Mark Smith, President and Chief
Executive Officer for Largo, stated: "We sincerely appreciate the
support of both our new and existing shareholders as well as our
Lenders, who all remain committed to the on-going success of Largo
and its Maracás Menchen Mine. Working together with all of
our stakeholders we have been able to push through a challenging
few months and are now more confident than ever in the future
success of the Maracás Menchen Mine."
Closing of the First Tranche of the Offering
The Company is very pleased to announce that the closing of the
First Tranche resulted in gross proceeds to the Company of
CDN$13,285,982 from the sale of
75,919,898 units of the Company (the "Units"). The proceeds
realized from the First Tranche will be used for ongoing working
capital requirements at the Company's Maracás Menchen Mine which is
a condition of the Company's restructuring of its existing Export
Facilities with the Lenders, and for general corporate and working
capital purposes. The remainder of the Offering is expected to
close in full on or about February 4,
2016 (the "Second Tranche").
Each Unit was sold at a price of CDN$0.175 and consists of one common share of the
Company (each, a "Common Shares"), and one-half of one
common share purchase warrant (each whole warrant, a
"Warrant"). Each Warrant will be exercisable into one Common
Share at a price of CDN$0.29 per
share for a period of five years from closing of the Offering.
Funds managed by Arias Resource Capital Management LP (the
"ARC Funds") purchased an aggregate of 62,176,283 Units in
the First Tranche for gross proceeds to the Company of CDN$10,880,849.53. The ARC Funds are a "Control
Person" of the Company (as defined in the TSX Venture Exchange
Corporate Finance Manual). Prior to the closing of the
Offering, the ARC Funds owned approximately 46.30% of the Company's
issued and outstanding Common Shares and following closing of the
First Tranche, the ARC Funds own approximately 55.98% of the
Company's then issued and outstanding Common Shares (or
approximately 64.72% of the Company's issued and outstanding Common
Shares in the event that the ARC Funds exercised all of the
convertible securities held by them). The Company anticipates that
the ARC Funds will subscribe for additional Units in the Second
Tranche.
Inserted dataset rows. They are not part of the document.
/-- Translates an access of a port's DMA, through the port's buffer (16 R325, R326). -/
def State.translatePort (s : State) (port ctx va : Nat) (k : Want) : Except AccessFault Place × State :=
  let s1 : State := { s with serial := s.serial + 1 }
  let held := (s.portTlbs.find port).getD []
  let walked : Except AccessFault Place × State :=
    match s1.translateFresh ctx va k with
    | .error f => (.error f, s1)
    | .ok (p, none) => (.ok p, s1)
    | .ok (p, some e) => (.ok p, { s1 with portTlbs := s1.portTlbs.put port (tlbAdd held 1024 e) })
  s.served va (held.find? fun e => e.hits ctx va k) walked

/-! ### Invalidation (16 R327-R329) -/

/-- Removes from every structure the entries a test selects, and raises the shoot-down sequence number of each. -/
def State.shootDown (s : State) (drop : TlbEntry → Bool) (dropClb : ClbEntry → Bool) : State :=
  { s with
    cores := s.cores.update fun _ c =>
      { c with tlb := c.tlb.filter (fun e => !drop e), clb := c.clb.filter (fun e => !dropClb e) }
    dies := s.dies.map fun d => { d with tlb := d.tlb.filter fun e => !drop e }
    portTlbs := s.portTlbs.update fun _ t => t.filter fun e => !drop e
    shootDowns := s.shootDowns + 1 }

/-- The frames of each context of its chain that an entry passes through: those its size spans (16 R325). -/
def TlbEntry.frames (e : TlbEntry) : Nat := 2 ^ (e.log2 - 21)

/-- A chain that passes through `span` frames of each of its contexts meets frames `first` to `first + count - 1` of one. -/
def chainMeets (chain : List (Nat × Nat)) (span ctx first count : Nat) : Bool :=
  chain.any fun l => l.1 == ctx && decide (first < l.2 + span) && decide (l.2 < first + count)

/-- The entry's descriptor or its block begins in a virtual range (17 R349, R351): neither crosses a 4 KiB boundary. -/
def ClbEntry.coveredBy (e : ClbEntry) (ctx base n : Nat) : Bool :=
  e.ctx == ctx && ((decide (base ≤ e.desc) && decide (e.desc < base + 2 ^ n)) ||
    (decide (base ≤ e.block) && decide (e.block < base + 2 ^ n)))

/-- Invalidation of a context's virtual range (16 R327 kind 0). -/
def State.invalidateVirtual (s : State) (ctx base n : Nat) : State :=
  s.shootDown (fun e => e.ctx == ctx && decide (e.va < base + 2 ^ n) && decide (base < e.va + 2 ^ e.log2))
    (fun e => e.coveredBy ctx base n)

/-- Invalidation of a context's frames `first` to `first + count - 1` and of every translation through them (16 R327 kind
1). -/
def State.invalidateFrames (s : State) (ctx first count : Nat) : State :=
  s.shootDown (fun e => chainMeets e.chain e.frames ctx first count) (fun e => chainMeets e.chain 1 ctx first count)

/-- Every held access is due for a retry (16 R331). -/
def State.retryHeld (s : State) : State :=
  { s with
    gangs := s.gangs.update fun _ g => { g with
      held := g.held.map fun h => { h with retry := true }
      chain := g.chain.map fun c => { c with notices := c.notices.map fun n =>
        { n with held := n.held.map fun h => { h with retry := true } } } }
    commands := s.commands.map fun c => { c with held := c.held.map fun h => { h with retry := true } }
    heldQueues := s.heldQueues.map fun q => (q.1, { q.2 with retry := true })
    portHolds := s.portHolds.map fun p => { p with hold := { p.hold with retry := true } } }

/-! ### Fault rings (16 R333, R334, 19 R421) -/

/-- A machine address that a device write at a context's virtual address reaches, if it translates. -/
def State.deviceAddress (s : State) (ctx va : Nat) (k : Want) : Option Nat :=
  if 2 ^ 48 ≤ va then none
  else
    match s.translateFresh ctx va k with
    | .ok (.mem a, _) => some a
    | _ => none

/-- The machine addresses of the header of a context's ring and of the entry at its tail, if both translate (16 R333). -/
def State.ringSlot (s : State) (ctx : Nat) (c : Context) : Option (Nat × Nat) :=
  match s.deviceAddress ctx c.ringAddr Want.reduce with
  | none => none
  | some h =>
    match s.deviceAddress ctx (c.ringAddr + 64 + 32 * (s.read h 4 % c.ringEntries)) Want.store with
    | none => none
    | some e => some (h, e)

/-- The context from `ctx` upward that has a ring whose address translates, with its header's machine address (16 R334).
The flag says whether the record was passed up. -/
def State.ringFor (s : State) (ctx : Nat) (reflected : Bool) : Nat → Option (Nat × Nat × Bool)
  | 0 => none
  | fuel + 1 =>
    match s.contexts.find ctx with
    | none => none
    | some c =>
      let up := if ctx = 0 then none else s.ringFor c.parent true fuel
      if c.ringEntries = 0 then up
      else
        match s.ringSlot ctx c with
        | none => up
        | some (a, _) => some (ctx, a, reflected)

/-- A record as 32 bytes (16 R333). -/
def FaultRecord.bytes (r : FaultRecord) : Nat :=
  r.address.toNat + 2 ^ 64 * (r.timestamp % 2 ^ 64) + 2 ^ 128 * r.ctx + 2 ^ 144 * trapCode r.cause +
    2 ^ 152 * r.flags.toNat + 2 ^ 160 * (r.core % 65536) + 2 ^ 176 * (r.gang % 256) + 2 ^ 184 * r.level +
    2 ^ 192 * r.age.toNat

/-- Tries to write a record into a context's ring: the entry at the tail, then the tail, then a supervisor external interrupt
on each general-purpose core that the context holds (16 R333). None when the ring is full or cannot be reached. Head and tail
count entries modulo 2³² (log 27). -/
def State.ringWrite (s : State) (ctx : Nat) (r : FaultRecord) : Option State :=
  match s.contexts.find ctx with
  | none => none
  | some c =>
    match s.ringSlot ctx c with
    | none => none
    | some (h, e) =>
      let tail := s.read h 4
      let head := s.read (h + 4) 4
      if c.ringEntries ≤ (tail + 2 ^ 32 - head) % 2 ^ 32 then none
      else
        let s1 := (s.write e 32 r.bytes).write h 4 (tail + 1)
        let interrupt (t : Table Hart) (n : Nat) : Table Hart :=
          let x := (t.find n).getD Hart.fresh
          t.put n { x with interrupts := x.interrupts + 1 }
        some { s1 with harts := c.gpCores.foldl interrupt s1.harts }

/-- Records a fault in the ring where R334 places it, starting at context `start`; where that ring is full, or records already
wait for it, the record waits in order, and with it what `blocks` says (16 R334, 19 R421). -/
def State.postRecord (s : State) (start : Nat) (r : FaultRecord) (blocks : Blocked) : State :=
  match s.ringFor start false 6 with
  | none => { s with pending := s.pending ++ [{ ring := 0, record := r, blocks := blocks }] }
  | some (ctx, _, reflected) =>
    let r' := if reflected then { r with flags := r.flags ||| 16 } else r
    let wait : State := { s with pending := s.pending ++ [{ ring := ctx, record := r', blocks := blocks }] }
    if s.pending.any fun p => p.ring == ctx then wait
    else
      match s.ringWrite ctx r' with
      | some s' => s'
      | none => wait

/-- Records a fault of translation; the wait for a cold frame writes no record (19 R393). -/
def State.postFault (s : State) (f : AccessFault) (r : FaultRecord) (blocks : Blocked) : State :=
  if f.cause = .none then s else s.postRecord f.ring r blocks

/-- The record of a gang's faulting access (16 R333). `flags`: [0] side-logged store, [1] held access, [2] fetch. -/
def State.faultRecord (s : State) (key : Nat) (g : Gang) (f : AccessFault) (flags : BitVec 8) (age : Word) :
    FaultRecord where
  address := f.addr
  timestamp := s.timestamp
  ctx := g.ctx
  cause := f.cause
  flags := flags
  core := match s.context g.ctx with
    | none => 0xFFFF
    | some c => c.logicalCore (coreOf key)
  gang := gangField key
  level := f.level
  age := age

/-- The issuing gang holds at its access: its fault is recorded unless it met the same cause and address before, and it waits
for a retry (16 R331, 03 R78; log 10). -/
def State.holdGang (s : State) (g : Gang) (f : AccessFault) (flags : BitVec 8) (lanes : List Nat) : State :=
  let old := (s.gangs.find s.gang).bind fun x => x.held
  let hold : Hold := { cause := f.cause, addr := f.addr, retry := false, group := s.group }
  let s1 := s.setGang s.gang { g with held := some hold }
  let s2 : State := { s1 with idle := true }
  match old with
  | some h =>
    if h.cause = f.cause ∧ h.addr = f.addr then s2
    else s2.postFault f (s.faultRecord s.gang g f flags (g.ageOf lanes)) (.gang s.gang)
  | none => s2.postFault f (s.faultRecord s.gang g f flags (g.ageOf lanes)) (.gang s.gang)

end Sys2Proof.Machine
end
The shareholders of the Company approved the creation of
the ARC Funds as a Control Person of the Company at the annual and
special meeting of the shareholders of the Company held on
June 27, 2013. The ARC Funds'
participation in the Offering was conditional upon several
conditions, including the execution and delivery of an amendment to
the director nomination agreement entered into on May 22, 2015 pursuant to which Largo will permit
the ARC Funds to designate one additional person to be nominated
for election to Largo's board of directors by Largo shareholders,
including at the next annual meeting of Largo shareholders, for so
long as the ARC Funds, whether individually or together, own at
least 50% of the issued and outstanding Common Shares. These
nomination rights are in addition to the ARC Funds' existing
nomination rights more fully set out in the Company's press release
issued on May 22, 2015 and,
accordingly, assuming the ARC Funds ownership remains equal to or
above 50% of the issued and outstanding Common Shares, the ARC
Funds will designate four of the seven persons to be nominated for
election as directors at the next annual meeting of Largo's
shareholders.
In addition, Mr. Mark Smith,
President and Chief Executive Officer and a director of Largo,
subscribed for an aggregate of 2,500,000 Units in the First
Tranche.
The Offering was considered and approved by the board of directors
of the Company. J. Alberto Arias, a
director of Largo who is also the sole director of each of the
general partners of the ARC Funds and indirectly controls Arias
Resource Capital Management LP, Sam
Abraham, a director of Largo and an employee of Arias
Resource Capital Management LP, and Mark
Smith, President, Chief Executive Officer and a director of
Largo, each declared a conflict and recused themselves from voting
on the Offering. The remaining directors voted unanimously to
approve the Offering.
Pursuant to Multilateral Instrument 61-101 – Protection of
Minority Security Holders in Special Transactions ("MI
61-101"), the purchase by the ARC Funds of the Units under the
Offering is a "related party transaction". The Company is exempt
from the requirements to obtain a formal valuation or minority
shareholder approval in connection with the Offering in reliance on
section 5.5(g) of MI 61-101, as the Company is in serious financial
difficulty and the Company's board of directors, acting in good
faith, have all determined that (i) the Company in serious
financial difficulty, (ii) the Offering is designed to improve the
financial position of the Company, and (iii) the terms of the
Offering are reasonable in the circumstances of the Company. In
addition, the Company is currently not subject to any court
approval under bankruptcy or insolvency law or section 191 of the
Canada Business Corporations Act or any equivalent
legislation of another jurisdiction and the Company has one or more
independent directors in respect of the Offering. The material
change report is being filed less than 21 days before the closing
of the Offering as the Company requires the consideration it will
receive in connection with the Offering immediately for working
capital purposes.
Entering into of New Facility and the Restructuring of the
Export Facilities
Largo is pleased to announce that, further to its press release
dated December 17, 2015, it has
entered into a binding term sheet with the Lenders for its New
Facility and the restructuring of its Export Facilities. The terms
of the New Facility include:
- Working capital facility of up to R$104,596,000 (Brazilian reais), disbursed in 11
monthly payments over 2016 (the "Disbursement Date").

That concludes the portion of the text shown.